-- ==== Sys2Proof/Laws/Memory.lean ====
section
/-! SUPPORT. Laws of the byte memory: every write keeps the canonical form, a byte read after a write, and that a channel write goes through one write. -/
namespace Sys2Proof.Machine
set_option Elab.async false

theorem wfFrom_mono {lo lo' : Nat} (h : lo' ≤ lo) (m : List Host.Cell) (hw : Memory.wfFrom lo m = true) : Memory.wfFrom lo' m = true := by
  cases m with
  | nil => rfl
  | cons x t =>
    obtain ⟨k, v⟩ := x
    simp [Memory.wfFrom] at hw ⊢
    exact ⟨⟨by omega, hw.1.2⟩, hw.2⟩

theorem wfFrom_append (l r : List Host.Cell) {lo mid : Nat} (hl : Memory.wfFrom lo l = true) (hk : ∀ x ∈ l, x.1 < mid) (hm : lo ≤ mid)
    (hr : Memory.wfFrom mid r = true) : Memory.wfFrom lo (l ++ r) = true := by
  induction l generalizing lo with
  | nil => exact wfFrom_mono hm r hr
  | cons x t ih =>
    obtain ⟨k, v⟩ := x
    simp [Memory.wfFrom] at hl ⊢
    have hkm := hk (k, v) (by simp)
    exact ⟨hl.1, ih hl.2 (fun y hy => hk y (List.mem_cons_of_mem _ hy)) (by simpa using hkm)⟩

theorem memBelow_wf (a : Nat) (m : List Host.Cell) {lo : Nat} (h : Memory.wfFrom lo m = true) :
    Memory.wfFrom lo (memBelow a m) = true ∧ ∀ x ∈ memBelow a m, x.1 < a := by
  induction m generalizing lo with
  | nil => simp [memBelow, Memory.wfFrom]
  | cons x t ih =>
    obtain ⟨k, v⟩ := x
    simp [Memory.wfFrom] at h
    by_cases hk : k < a
    · obtain ⟨h1, h2⟩ := ih h.2
      simp only [memBelow, if_pos hk]
      constructor
      · simp [Memory.wfFrom, h.1, h1]
      · intro y hy
        rcases List.mem_cons.1 hy with rfl | hy
        · exact hk
        · exact h2 y hy
    · simp [memBelow, hk, Memory.wfFrom]

theorem memFrom_wf (b : Nat) (m : List Host.Cell) {lo : Nat} (h : Memory.wfFrom lo m = true) : Memory.wfFrom b (memFrom b m) = true := by
  induction m generalizing lo with
  | nil => rfl
  | cons x t ih =>
    obtain ⟨k, v⟩ := x
    simp [Memory.wfFrom] at h
    by_cases hk : k < b
    · simp only [memFrom, if_pos hk]
      exact ih h.2
    · simp only [memFrom, if_neg hk]
      simp [Memory.wfFrom, h.1.2, h.2]
      omega

theorem memCells_wf (bs : List Byte) (a : Nat) : Memory.wfFrom a (memCells a bs) = true ∧ ∀ x ∈ memCells a bs, x.1 < a + bs.length := by
  induction bs generalizing a with
  | nil => simp [memCells, Memory.wfFrom]
  | cons b bs ih =>
    obtain ⟨h1, h2⟩ := ih (a + 1)
    by_cases hb : b = unwritten
    · simp only [memCells, if_pos hb]
      exact ⟨wfFrom_mono (by omega) _ h1, fun x hx => by have := h2 x hx; simp; omega⟩
    · simp only [memCells, if_neg hb]
      refine ⟨by simp [Memory.wfFrom, hb, h1], fun x hx => ?_⟩
      rcases List.mem_cons.1 hx with rfl | hx
      · simp
      · have := h2 x hx
        simp
        omega

/-- Storing bytes keeps the canonical form. -/
theorem memPut_wf (m : List Host.Cell) (a : Nat) (bs : List Byte) (h : Memory.wf m = true) : Memory.wf (memPut m a bs) = true := by
  obtain ⟨h1, h2⟩ := memBelow_wf a m h
  obtain ⟨h3, h4⟩ := memCells_wf bs a
  have h5 := memFrom_wf (a + bs.length) m h
  unfold Memory.wf memPut
  rw [List.append_assoc]
  exact wfFrom_append _ _ h1 h2 (Nat.zero_le _) (wfFrom_append _ _ h3 h4 (by omega) h5)

theorem memGet_below (m : List Host.Cell) {lo x : Nat} (h : Memory.wfFrom lo m = true) (hx : x < lo) : memGet m x = unwritten := by
  cases m with
  | nil => rfl
  | cons y t =>
    obtain ⟨k, v⟩ := y
    simp [Memory.wfFrom] at h
    have h1 : k ≠ x := by omega
    have h2 : x < k := by omega
    simp [memGet, h1, h2]

theorem memGet_append_left (l r : List Host.Cell) {lo mid x : Nat} (hl : Memory.wfFrom lo l = true) (hr : Memory.wfFrom mid r = true) (hx : x < mid) :
    memGet (l ++ r) x = memGet l x := by
  induction l generalizing lo with
  | nil => exact memGet_below r hr hx
  | cons y t ih =>
    obtain ⟨k, v⟩ := y
    simp [Memory.wfFrom] at hl
    simp [memGet, ih hl.2]

theorem memGet_append_right (l r : List Host.Cell) {mid x : Nat} (hk : ∀ y ∈ l, y.1 < mid) (hx : mid ≤ x) : memGet (l ++ r) x = memGet r x := by
  induction l with
  | nil => rfl
  | cons y t ih =>
    obtain ⟨k, v⟩ := y
    have h1 := hk (k, v) (by simp)
    simp at h1
    have h2 : k ≠ x := by omega
    have h3 : ¬ x < k := by omega
    simp [memGet, h2, h3, ih fun y hy => hk y (List.mem_cons_of_mem _ hy)]

theorem memGet_memBelow (m : List Host.Cell) {lo a x : Nat} (h : Memory.wfFrom lo m = true) (hx : x < a) : memGet (memBelow a m) x = memGet m x := by
  induction m generalizing lo with
  | nil => rfl
  | cons y t ih =>
    obtain ⟨k, v⟩ := y
    simp [Memory.wfFrom] at h
    by_cases hk : k < a
    · simp [memBelow, hk, memGet, ih h.2]
    · have h1 : k ≠ x := by omega
      have h2 : x < k := by omega
      simp [memBelow, hk, memGet, h1, h2]

theorem memGet_memFrom (m : List Host.Cell) {b x : Nat} (hx : b ≤ x) : memGet (memFrom b m) x = memGet m x := by
  induction m with
  | nil => rfl
  | cons y t ih =>
    obtain ⟨k, v⟩ := y
    by_cases hk : k < b
    · have h1 : k ≠ x := by omega
      have h2 : ¬ x < k := by omega
      simp [memFrom, hk, memGet, h1, h2, ih]
    · simp [memFrom, hk]

theorem memGet_memCells (bs : List Byte) (a x : Nat) (h1 : a ≤ x) (h2 : x < a + bs.length) : memGet (memCells a bs) x = bs.getD (x - a) unwritten := by
  induction bs generalizing a with
  | nil => simp at h2; omega
  | cons b bs ih =>
    by_cases hx : x = a
    · subst hx
      by_cases hb : b = unwritten
      · simp only [memCells, if_pos hb]
        rw [memGet_below _ (memCells_wf bs (x + 1)).1 (by omega)]
        simp [hb]
      · simp [memCells, hb, memGet]
    · have h3 : a + 1 ≤ x := by omega
      have h4 : x < a + 1 + bs.length := by simp at h2; omega
      have h5 : x - a = x - (a + 1) + 1 := by omega
      have h6 : ¬ x < a := by omega
      by_cases hb : b = unwritten
      · simp only [memCells, if_pos hb]
        rw [ih (a + 1) h3 h4, h5]
        simp
      · simp only [memCells, if_neg hb, memGet, if_neg (Ne.symm hx), if_neg h6]
        rw [ih (a + 1) h3 h4, h5]
        simp

/-- A byte read after a write: one of the bytes written, or what it was. -/
theorem memGet_memPut (m : List Host.Cell) (a : Nat) (bs : List Byte) (x : Nat) (h : Memory.wf m = true) :
    memGet (memPut m a bs) x = if a ≤ x ∧ x < a + bs.length then bs.getD (x - a) unwritten else memGet m x := by
  obtain ⟨h1, h2⟩ := memBelow_wf a m h
  obtain ⟨h3, h4⟩ := memCells_wf bs a
  have h5 := memFrom_wf (a + bs.length) m h
  have h6 := wfFrom_append _ _ h3 h4 (by omega) h5
  unfold memPut
  rw [List.append_assoc]
  by_cases c1 : x < a
  · rw [memGet_append_left _ _ h1 h6 c1, memGet_memBelow m h c1]
    rw [if_neg (by omega)]
  · rw [memGet_append_right _ _ h2 (by omega)]
    by_cases c2 : x < a + bs.length
    · rw [memGet_append_left _ _ h3 h5 c2, memGet_memCells bs a x (by omega) c2, if_pos ⟨by omega, c2⟩]
    · rw [memGet_append_right _ _ h4 (by omega), memGet_memFrom m (by omega), if_neg (by omega)]

/-- Dropping cells keeps the canonical form. -/
theorem wfFrom_filter (p : Host.Cell → Bool) (m : List Host.Cell) {lo : Nat} (h : Memory.wfFrom lo m = true) : Memory.wfFrom lo (m.filter p) = true := by
  induction m generalizing lo with
  | nil => rfl
  | cons x t ih =>
    obtain ⟨k, v⟩ := x
    simp [Memory.wfFrom] at h
    by_cases hp : p (k, v) = true
    · simp [List.filter, hp, Memory.wfFrom, h.1, ih h.2]
    · simp only [List.filter, Bool.not_eq_true] at hp ⊢
      rw [hp]
      exact wfFrom_mono (by omega) _ (ih h.2)

@[simp] theorem Dev.activateRow_mem (d : Dev) (c : Nat) (r : RowAddr) (cls : Option Nat) : (d.activateRow c r cls).mem = d.mem := by
  simp [Dev.activateRow]

theorem foldl_mem {β : Type} (f : Dev → β → Dev) (hf : ∀ d b, (f d b).mem = d.mem) (l : List β) (d : Dev) : (l.foldl f d).mem = d.mem := by
  induction l generalizing d with
  | nil => rfl
  | cons b l ih => rw [List.foldl_cons, ih, hf]

@[simp] theorem Dev.payOwed_mem (d : Dev) (c : Nat) : (d.payOwed c).mem = d.mem := by
  unfold Dev.payOwed
  rw [foldl_mem _ (fun d b => by simp)]
  simp

@[simp] theorem Dev.openAt_mem (d : Dev) (c off : Nat) (cls : Option Nat) : (d.openAt c off cls).mem = d.mem := by
  unfold Dev.openAt
  dsimp only
  split <;> split <;> simp

/-- A channel read changes no byte, and returns the bytes that stand there. -/
theorem Dev.rd_mem (d : Dev) (c off n : Nat) (cls : Option Nat) : (d.rd c off n cls).2.mem = d.mem ∧ (d.rd c off n cls).1 = memRead d.mem (chBase c + off) n := by
  simp [Dev.rd]

/-- A channel write is one write of the byte memory. -/
theorem Dev.wr_mem (d : Dev) (c off : Nat) (bs : List Byte) (cls : Option Nat) : (d.wr c off bs cls).mem = memPut d.mem (chBase c + off) bs := by
  simp [Dev.wr]

/-- A channel write keeps the canonical form. -/
theorem Dev.wr_wf (d : Dev) (c off : Nat) (bs : List Byte) (cls : Option Nat) (h : Memory.wf d.mem = true) : Memory.wf (d.wr c off bs cls).mem = true := by
  rw [Dev.wr_mem]
  exact memPut_wf _ _ _ h

/-- Sanitize keeps the canonical form of what is left. -/
theorem Dev.zeroPools_wf (d : Dev) (h : Memory.wf d.mem = true) : Memory.wf d.zeroPools.mem = true := wfFrom_filter _ _ h

theorem State.reset_memWf : State.reset.dev.memWf = true := rfl

end Sys2Proof.Machine
end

#####

* Work to complete *
Word for word, restate the lines of the data above that fall between the line holding "memGet, ih h.2]" and the line holding "have h2 : ¬ x < k := by omega", inclusive, and no other lines.

* Result *
    · simp [memBelow, hk, memGet, ih h.2]
    · have h1 : k ≠ x := by omega
      have h2 : x < k := by omega
      simp [memBelow, hk, memGet, h1, h2]

theorem memGet_memFrom (m : List Host.Cell) {b x : Nat} (hx : b ≤ x) : memGet (memFrom b m) x = memGet m x := by
  induction m with
  | nil => rfl
  | cons y t ih =>
    obtain ⟨k, v⟩ := y
    by_cases hk : k < b
    · have h1 : k ≠ x := by omega
      have h2 : ¬ x < k := by omega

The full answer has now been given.